Problem statement - Below are the entries to work from; restate word for word the portion that opens with the line containing "### Power-on -/" and closes with the line containing "s.rand, tb := tb", keeping both.

Data to examine -

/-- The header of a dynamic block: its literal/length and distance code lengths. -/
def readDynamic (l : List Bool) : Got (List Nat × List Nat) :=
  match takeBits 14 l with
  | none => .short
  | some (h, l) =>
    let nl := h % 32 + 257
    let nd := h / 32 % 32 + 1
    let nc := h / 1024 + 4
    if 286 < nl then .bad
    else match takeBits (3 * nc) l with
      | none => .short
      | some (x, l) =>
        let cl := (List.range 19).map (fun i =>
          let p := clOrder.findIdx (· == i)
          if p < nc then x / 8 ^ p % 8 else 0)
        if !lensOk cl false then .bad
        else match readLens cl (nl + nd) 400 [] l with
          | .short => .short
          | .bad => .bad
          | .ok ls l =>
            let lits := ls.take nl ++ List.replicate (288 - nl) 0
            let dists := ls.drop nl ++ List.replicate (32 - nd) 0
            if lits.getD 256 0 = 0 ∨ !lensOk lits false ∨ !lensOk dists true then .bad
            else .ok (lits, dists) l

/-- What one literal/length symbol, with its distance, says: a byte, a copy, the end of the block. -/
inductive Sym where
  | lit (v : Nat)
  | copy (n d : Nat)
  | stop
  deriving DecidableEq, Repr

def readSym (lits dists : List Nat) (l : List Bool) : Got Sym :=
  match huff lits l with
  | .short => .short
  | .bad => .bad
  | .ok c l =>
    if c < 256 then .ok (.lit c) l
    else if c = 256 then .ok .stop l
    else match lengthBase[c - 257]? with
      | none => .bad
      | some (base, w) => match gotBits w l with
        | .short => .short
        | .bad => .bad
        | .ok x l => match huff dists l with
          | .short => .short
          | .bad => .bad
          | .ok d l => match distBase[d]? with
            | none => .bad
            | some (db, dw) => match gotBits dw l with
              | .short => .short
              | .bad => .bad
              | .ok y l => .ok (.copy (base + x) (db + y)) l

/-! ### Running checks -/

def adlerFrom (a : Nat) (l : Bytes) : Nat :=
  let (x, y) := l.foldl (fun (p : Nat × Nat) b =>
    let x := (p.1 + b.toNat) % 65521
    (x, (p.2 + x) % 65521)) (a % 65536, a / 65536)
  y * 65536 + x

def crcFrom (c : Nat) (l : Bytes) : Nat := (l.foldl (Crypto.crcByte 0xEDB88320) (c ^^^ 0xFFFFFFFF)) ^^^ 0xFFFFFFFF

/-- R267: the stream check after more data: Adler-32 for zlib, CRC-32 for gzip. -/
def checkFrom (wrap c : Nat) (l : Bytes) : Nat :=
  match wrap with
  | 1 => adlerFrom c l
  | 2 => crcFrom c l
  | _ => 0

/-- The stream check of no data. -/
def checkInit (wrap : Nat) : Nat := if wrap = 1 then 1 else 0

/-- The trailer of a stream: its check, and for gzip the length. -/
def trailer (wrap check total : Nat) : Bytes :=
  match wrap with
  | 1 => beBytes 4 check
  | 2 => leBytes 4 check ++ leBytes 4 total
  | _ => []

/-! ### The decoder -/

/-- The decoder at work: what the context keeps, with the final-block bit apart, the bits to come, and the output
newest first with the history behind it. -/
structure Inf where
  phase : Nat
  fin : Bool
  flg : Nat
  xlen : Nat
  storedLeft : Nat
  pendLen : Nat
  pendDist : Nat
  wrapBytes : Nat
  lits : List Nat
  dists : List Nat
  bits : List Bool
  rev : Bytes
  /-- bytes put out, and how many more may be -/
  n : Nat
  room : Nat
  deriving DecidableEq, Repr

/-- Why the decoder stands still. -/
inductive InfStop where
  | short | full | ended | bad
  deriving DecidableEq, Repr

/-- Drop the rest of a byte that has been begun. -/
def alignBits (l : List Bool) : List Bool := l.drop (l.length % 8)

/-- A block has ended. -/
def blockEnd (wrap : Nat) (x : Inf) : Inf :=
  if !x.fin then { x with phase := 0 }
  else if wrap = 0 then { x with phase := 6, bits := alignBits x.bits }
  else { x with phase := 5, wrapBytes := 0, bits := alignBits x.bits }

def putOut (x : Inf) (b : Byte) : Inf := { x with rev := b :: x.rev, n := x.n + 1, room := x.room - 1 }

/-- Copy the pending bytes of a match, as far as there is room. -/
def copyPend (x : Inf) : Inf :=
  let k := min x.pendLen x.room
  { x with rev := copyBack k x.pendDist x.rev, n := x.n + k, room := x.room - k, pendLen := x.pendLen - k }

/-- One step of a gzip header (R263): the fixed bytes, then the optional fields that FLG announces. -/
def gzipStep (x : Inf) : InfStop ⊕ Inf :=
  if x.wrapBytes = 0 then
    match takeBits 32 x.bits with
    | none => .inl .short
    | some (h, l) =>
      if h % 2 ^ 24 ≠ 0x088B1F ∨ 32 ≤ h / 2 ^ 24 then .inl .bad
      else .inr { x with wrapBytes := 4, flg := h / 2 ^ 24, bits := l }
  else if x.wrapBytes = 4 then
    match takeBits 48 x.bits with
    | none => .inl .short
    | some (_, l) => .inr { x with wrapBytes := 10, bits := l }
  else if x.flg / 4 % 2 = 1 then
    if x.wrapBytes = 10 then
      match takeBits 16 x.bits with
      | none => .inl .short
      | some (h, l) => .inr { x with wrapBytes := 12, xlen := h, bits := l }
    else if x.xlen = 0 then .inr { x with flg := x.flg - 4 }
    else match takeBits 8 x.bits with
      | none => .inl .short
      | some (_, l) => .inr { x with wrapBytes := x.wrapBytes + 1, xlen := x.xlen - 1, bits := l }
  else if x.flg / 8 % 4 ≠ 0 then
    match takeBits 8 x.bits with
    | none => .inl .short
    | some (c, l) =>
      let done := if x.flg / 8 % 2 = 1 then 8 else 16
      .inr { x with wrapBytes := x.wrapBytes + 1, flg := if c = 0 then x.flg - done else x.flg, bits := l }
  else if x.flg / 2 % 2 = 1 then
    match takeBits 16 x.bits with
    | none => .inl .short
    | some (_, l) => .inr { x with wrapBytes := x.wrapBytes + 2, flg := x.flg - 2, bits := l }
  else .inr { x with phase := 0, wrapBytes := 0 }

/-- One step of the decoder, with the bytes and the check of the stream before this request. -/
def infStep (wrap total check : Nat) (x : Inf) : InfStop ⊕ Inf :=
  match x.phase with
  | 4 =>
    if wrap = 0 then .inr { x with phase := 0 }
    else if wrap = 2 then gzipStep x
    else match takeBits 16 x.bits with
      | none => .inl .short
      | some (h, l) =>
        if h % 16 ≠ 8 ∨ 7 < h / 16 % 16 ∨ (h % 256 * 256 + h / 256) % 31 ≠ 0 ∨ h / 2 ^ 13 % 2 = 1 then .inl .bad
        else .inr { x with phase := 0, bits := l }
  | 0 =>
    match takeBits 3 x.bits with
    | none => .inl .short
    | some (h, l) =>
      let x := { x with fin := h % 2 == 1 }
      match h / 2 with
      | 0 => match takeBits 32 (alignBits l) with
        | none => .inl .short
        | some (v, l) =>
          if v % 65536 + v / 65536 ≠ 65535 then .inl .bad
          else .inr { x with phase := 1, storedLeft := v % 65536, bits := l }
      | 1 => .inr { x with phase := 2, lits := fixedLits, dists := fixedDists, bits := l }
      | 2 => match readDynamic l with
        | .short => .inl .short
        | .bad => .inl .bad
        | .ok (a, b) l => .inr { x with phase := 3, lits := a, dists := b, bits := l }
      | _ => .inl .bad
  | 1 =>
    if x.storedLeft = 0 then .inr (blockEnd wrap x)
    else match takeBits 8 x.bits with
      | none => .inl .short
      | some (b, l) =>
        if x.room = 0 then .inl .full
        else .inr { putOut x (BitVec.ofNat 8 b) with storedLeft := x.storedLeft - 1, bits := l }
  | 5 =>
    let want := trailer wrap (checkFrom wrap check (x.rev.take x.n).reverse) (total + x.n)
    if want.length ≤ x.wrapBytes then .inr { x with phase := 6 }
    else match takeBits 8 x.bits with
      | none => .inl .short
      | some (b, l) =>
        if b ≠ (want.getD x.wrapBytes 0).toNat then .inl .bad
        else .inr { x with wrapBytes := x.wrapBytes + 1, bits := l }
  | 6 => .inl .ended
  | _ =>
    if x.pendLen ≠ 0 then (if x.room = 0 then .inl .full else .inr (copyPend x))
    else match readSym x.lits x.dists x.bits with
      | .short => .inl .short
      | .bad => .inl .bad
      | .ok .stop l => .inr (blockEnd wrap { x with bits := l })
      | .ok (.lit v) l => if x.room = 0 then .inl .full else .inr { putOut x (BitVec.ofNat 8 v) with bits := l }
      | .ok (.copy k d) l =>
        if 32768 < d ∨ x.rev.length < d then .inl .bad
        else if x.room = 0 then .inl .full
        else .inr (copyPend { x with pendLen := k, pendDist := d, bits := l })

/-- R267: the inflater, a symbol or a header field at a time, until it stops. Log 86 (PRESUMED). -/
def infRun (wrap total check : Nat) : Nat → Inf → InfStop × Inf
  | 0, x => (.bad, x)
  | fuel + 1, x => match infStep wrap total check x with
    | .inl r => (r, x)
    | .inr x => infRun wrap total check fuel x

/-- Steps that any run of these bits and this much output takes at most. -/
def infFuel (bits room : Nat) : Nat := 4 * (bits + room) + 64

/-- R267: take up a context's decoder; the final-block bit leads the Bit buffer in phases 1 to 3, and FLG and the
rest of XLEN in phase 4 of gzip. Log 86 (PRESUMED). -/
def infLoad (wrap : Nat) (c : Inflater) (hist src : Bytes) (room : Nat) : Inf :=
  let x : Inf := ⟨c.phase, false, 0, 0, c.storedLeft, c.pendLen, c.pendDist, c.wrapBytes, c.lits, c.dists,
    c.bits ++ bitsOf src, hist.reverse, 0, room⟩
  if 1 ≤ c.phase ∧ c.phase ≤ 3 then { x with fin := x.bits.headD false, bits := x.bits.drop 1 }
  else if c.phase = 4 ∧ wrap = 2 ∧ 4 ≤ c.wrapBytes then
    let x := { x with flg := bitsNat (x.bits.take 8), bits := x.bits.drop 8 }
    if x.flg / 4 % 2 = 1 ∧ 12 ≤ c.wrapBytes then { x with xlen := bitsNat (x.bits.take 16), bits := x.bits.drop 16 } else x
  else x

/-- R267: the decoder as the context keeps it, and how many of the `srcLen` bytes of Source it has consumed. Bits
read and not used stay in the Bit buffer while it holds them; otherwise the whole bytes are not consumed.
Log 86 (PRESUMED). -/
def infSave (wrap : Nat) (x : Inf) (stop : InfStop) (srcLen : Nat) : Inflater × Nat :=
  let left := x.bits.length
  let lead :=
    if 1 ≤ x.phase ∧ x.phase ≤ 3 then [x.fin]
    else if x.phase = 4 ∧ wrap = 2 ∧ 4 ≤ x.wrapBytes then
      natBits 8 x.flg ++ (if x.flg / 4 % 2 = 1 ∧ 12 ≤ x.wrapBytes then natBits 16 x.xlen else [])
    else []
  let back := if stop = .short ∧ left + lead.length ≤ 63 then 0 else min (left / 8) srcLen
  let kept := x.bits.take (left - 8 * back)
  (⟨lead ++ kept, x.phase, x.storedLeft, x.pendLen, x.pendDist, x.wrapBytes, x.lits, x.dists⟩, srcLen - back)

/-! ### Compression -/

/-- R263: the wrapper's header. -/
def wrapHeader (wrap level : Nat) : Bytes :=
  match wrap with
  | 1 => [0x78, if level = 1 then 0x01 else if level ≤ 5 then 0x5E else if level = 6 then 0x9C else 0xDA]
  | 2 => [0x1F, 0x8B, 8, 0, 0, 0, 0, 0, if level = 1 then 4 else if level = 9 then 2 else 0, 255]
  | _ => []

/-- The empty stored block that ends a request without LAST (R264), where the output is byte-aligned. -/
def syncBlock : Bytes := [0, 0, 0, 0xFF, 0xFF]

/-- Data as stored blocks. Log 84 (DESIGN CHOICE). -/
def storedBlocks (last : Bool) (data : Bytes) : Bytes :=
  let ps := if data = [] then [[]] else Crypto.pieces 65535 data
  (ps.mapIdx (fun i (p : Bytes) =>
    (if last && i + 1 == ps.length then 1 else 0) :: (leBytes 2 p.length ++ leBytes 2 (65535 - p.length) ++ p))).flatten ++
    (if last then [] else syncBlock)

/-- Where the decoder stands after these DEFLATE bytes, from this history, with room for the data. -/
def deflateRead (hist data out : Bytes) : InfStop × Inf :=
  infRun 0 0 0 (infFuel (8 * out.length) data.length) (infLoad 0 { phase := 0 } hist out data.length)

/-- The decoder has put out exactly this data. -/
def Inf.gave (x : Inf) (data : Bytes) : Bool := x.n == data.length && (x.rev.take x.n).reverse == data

==

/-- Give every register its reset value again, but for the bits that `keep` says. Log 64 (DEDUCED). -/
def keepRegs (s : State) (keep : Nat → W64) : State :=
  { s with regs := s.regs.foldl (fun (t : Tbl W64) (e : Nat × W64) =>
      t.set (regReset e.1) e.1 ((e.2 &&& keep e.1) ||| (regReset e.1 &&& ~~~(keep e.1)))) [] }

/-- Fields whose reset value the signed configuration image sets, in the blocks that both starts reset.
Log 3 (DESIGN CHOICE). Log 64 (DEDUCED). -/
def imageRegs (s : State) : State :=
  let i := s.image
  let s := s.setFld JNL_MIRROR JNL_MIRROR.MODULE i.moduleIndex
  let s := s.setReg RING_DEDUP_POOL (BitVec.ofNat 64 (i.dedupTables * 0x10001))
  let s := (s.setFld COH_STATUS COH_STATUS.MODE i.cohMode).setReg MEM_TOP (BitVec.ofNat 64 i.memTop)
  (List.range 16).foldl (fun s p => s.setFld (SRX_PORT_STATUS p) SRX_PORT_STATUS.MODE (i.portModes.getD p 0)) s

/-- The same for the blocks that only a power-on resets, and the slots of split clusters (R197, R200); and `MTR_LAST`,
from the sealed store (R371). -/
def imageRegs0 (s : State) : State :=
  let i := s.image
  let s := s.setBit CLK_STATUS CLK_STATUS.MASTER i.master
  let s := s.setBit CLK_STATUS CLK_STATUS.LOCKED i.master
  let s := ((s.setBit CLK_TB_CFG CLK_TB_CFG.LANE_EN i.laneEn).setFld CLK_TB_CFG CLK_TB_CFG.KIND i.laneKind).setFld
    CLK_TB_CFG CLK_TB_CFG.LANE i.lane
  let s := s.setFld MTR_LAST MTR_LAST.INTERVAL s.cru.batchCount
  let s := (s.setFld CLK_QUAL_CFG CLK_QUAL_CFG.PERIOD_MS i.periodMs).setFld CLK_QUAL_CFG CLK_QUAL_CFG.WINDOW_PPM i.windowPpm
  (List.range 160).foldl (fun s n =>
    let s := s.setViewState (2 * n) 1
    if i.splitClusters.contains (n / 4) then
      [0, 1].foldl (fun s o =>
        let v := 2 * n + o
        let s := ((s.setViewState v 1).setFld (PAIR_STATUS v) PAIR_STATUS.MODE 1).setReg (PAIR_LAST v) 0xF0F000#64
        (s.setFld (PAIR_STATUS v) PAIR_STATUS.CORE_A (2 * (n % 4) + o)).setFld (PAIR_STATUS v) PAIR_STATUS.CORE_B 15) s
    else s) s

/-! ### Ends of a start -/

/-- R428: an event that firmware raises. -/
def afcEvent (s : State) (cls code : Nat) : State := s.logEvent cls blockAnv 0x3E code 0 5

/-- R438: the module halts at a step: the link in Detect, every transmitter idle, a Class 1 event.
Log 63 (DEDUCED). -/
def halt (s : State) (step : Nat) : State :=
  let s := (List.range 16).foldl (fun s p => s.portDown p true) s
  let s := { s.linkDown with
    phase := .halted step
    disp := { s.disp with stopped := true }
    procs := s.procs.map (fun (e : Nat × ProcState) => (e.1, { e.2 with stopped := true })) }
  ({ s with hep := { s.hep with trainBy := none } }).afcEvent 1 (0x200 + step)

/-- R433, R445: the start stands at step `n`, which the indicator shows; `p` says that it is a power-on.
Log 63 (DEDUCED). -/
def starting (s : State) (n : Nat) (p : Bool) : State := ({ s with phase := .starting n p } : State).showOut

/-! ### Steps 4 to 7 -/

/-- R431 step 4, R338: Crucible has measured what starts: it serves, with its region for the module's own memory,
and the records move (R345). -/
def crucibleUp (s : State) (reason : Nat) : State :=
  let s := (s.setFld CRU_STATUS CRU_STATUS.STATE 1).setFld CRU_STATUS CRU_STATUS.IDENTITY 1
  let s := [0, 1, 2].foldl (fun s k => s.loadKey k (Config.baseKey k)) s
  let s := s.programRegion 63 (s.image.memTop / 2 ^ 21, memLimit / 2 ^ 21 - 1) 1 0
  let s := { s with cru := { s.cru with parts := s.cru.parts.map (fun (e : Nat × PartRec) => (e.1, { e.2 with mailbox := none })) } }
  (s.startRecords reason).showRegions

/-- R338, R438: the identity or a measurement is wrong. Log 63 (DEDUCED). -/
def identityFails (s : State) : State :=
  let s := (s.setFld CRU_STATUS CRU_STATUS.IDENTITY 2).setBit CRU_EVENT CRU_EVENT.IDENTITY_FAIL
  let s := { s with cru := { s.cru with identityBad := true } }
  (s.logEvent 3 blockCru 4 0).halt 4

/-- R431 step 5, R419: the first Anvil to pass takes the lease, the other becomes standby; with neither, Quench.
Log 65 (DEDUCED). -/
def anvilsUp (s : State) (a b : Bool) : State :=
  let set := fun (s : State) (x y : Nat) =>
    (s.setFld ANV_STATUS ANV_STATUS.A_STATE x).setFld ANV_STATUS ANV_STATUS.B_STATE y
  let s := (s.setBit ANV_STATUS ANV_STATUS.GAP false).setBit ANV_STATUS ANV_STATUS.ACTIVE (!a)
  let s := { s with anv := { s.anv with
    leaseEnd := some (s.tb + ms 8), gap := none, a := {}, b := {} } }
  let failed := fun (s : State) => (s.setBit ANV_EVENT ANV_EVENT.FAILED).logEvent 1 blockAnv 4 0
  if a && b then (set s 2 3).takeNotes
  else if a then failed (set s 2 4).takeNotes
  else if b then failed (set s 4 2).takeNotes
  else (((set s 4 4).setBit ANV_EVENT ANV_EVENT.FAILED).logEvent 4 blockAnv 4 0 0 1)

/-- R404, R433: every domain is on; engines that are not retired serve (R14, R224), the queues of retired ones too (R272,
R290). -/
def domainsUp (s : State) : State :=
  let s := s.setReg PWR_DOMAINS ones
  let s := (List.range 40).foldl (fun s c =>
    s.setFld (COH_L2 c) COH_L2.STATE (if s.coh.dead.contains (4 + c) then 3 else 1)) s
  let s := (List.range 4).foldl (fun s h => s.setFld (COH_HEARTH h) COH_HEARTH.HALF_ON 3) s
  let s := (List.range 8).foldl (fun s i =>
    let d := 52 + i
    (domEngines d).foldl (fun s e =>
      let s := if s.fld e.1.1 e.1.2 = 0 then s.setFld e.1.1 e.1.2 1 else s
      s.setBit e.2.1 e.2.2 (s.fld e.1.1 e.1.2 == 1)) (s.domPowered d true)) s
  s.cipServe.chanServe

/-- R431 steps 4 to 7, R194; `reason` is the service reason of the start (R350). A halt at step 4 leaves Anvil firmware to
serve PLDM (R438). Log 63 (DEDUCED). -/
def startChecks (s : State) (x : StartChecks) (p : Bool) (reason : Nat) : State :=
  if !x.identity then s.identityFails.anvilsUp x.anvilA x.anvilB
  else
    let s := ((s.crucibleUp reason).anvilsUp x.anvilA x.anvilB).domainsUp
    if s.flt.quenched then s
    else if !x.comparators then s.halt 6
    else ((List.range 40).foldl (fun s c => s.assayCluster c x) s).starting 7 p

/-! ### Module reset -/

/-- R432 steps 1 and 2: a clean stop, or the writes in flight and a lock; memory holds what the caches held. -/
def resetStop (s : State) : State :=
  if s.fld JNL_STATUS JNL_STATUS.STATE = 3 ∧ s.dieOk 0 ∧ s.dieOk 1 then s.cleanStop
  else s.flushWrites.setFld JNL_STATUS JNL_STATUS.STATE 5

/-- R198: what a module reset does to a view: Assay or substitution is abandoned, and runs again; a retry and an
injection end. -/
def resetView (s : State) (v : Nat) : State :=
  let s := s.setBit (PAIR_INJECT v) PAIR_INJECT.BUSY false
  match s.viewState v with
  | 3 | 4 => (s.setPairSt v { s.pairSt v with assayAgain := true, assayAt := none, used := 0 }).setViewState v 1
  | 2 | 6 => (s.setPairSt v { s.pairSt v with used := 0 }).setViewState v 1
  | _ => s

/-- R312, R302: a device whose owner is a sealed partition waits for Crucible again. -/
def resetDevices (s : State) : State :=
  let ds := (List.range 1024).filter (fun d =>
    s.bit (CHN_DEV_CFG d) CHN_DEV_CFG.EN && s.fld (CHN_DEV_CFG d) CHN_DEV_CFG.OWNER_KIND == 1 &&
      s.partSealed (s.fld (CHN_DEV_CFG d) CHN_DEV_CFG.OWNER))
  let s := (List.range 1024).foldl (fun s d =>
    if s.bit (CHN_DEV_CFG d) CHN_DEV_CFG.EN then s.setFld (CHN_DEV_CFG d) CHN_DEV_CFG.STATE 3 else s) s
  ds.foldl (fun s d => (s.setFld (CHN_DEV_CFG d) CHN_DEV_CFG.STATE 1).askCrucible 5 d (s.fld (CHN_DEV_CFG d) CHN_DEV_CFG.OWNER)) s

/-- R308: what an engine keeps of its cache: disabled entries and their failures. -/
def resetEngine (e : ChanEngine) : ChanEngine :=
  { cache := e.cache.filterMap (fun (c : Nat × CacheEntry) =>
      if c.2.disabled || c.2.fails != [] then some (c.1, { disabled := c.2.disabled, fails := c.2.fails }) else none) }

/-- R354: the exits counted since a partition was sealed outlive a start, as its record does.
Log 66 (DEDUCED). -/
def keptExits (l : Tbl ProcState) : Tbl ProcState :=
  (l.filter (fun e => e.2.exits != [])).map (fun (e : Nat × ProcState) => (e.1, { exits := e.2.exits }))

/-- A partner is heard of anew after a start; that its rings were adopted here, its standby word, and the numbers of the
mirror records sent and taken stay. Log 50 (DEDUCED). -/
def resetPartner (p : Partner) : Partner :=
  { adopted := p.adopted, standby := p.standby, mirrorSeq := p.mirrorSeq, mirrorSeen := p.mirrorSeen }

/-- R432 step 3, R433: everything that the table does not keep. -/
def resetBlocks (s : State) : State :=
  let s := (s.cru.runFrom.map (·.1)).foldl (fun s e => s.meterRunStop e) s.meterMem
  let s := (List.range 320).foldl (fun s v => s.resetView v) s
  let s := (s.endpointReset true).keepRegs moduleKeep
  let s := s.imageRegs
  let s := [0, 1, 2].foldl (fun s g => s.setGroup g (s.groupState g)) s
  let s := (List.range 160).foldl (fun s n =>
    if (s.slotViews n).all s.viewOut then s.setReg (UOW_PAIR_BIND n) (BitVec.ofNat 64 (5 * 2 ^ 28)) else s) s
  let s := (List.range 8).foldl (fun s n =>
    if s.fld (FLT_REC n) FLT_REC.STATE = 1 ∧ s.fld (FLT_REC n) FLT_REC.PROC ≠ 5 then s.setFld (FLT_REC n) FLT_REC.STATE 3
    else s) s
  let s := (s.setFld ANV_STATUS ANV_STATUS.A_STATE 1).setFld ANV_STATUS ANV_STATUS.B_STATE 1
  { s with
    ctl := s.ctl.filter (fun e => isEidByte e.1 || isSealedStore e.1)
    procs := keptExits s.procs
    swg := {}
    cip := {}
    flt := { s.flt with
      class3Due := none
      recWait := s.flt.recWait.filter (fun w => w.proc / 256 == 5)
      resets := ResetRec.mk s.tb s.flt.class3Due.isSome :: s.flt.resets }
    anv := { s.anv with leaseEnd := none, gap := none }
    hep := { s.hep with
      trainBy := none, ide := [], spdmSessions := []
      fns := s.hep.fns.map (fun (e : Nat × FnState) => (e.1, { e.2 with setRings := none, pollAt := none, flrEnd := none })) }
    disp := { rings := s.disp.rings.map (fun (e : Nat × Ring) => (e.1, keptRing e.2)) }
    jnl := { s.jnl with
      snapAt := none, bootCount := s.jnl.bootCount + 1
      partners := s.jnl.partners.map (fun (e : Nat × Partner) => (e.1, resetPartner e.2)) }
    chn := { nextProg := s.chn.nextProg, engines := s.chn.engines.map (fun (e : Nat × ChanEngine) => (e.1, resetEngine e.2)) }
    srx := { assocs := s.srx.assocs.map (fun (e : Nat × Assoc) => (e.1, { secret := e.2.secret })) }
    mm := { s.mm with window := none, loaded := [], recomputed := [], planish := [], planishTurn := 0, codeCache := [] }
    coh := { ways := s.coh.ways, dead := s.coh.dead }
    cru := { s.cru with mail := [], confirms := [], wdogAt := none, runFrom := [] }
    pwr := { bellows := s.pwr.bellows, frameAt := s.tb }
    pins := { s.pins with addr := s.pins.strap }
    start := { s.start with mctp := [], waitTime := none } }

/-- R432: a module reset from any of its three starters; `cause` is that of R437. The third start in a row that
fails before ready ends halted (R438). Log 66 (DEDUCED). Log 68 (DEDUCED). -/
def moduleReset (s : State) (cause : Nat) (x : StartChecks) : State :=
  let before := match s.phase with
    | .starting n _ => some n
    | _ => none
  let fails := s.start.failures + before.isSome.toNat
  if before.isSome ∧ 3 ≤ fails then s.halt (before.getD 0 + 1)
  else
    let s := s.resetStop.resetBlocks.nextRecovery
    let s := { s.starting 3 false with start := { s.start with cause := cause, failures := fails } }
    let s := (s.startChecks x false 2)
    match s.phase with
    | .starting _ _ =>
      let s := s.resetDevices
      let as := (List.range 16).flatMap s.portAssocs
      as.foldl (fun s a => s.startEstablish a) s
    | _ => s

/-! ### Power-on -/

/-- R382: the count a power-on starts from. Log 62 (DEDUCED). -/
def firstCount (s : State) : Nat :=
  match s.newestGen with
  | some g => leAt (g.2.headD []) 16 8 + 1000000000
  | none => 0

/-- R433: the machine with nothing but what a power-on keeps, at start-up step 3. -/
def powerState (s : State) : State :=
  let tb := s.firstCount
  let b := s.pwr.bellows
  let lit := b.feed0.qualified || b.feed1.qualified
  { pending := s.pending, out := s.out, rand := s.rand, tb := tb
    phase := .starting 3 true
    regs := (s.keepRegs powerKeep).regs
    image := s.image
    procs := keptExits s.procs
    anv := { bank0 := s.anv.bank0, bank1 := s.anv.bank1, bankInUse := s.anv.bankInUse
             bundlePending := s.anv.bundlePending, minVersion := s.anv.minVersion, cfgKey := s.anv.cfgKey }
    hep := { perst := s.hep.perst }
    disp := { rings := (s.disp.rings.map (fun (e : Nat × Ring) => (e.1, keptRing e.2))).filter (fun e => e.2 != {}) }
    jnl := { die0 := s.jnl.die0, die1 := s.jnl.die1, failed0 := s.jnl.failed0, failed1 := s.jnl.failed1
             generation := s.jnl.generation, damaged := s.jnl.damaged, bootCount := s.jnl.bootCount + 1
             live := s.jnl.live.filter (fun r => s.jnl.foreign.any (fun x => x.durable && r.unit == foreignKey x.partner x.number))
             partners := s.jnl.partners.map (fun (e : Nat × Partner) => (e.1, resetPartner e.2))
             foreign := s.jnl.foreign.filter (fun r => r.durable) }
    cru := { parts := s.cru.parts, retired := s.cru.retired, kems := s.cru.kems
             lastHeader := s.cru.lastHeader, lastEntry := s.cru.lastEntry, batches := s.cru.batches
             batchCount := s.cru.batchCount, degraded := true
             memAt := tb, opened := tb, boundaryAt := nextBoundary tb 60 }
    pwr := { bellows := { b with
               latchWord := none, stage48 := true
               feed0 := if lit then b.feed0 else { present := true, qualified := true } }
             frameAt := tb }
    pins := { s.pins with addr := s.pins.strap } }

Exercise response -
/-! ### Power-on -/

/-- R382: the count a power-on starts from. Log 62 (DEDUCED). -/
def firstCount (s : State) : Nat :=
  match s.newestGen with
  | some g => leAt (g.2.headD []) 16 8 + 1000000000
  | none => 0

/-- R433: the machine with nothing but what a power-on keeps, at start-up step 3. -/
def powerState (s : State) : State :=
  let tb := s.firstCount
  let b := s.pwr.bellows
  let lit := b.feed0.qualified || b.feed1.qualified
  { pending := s.pending, out := s.out, rand := s.rand, tb := tb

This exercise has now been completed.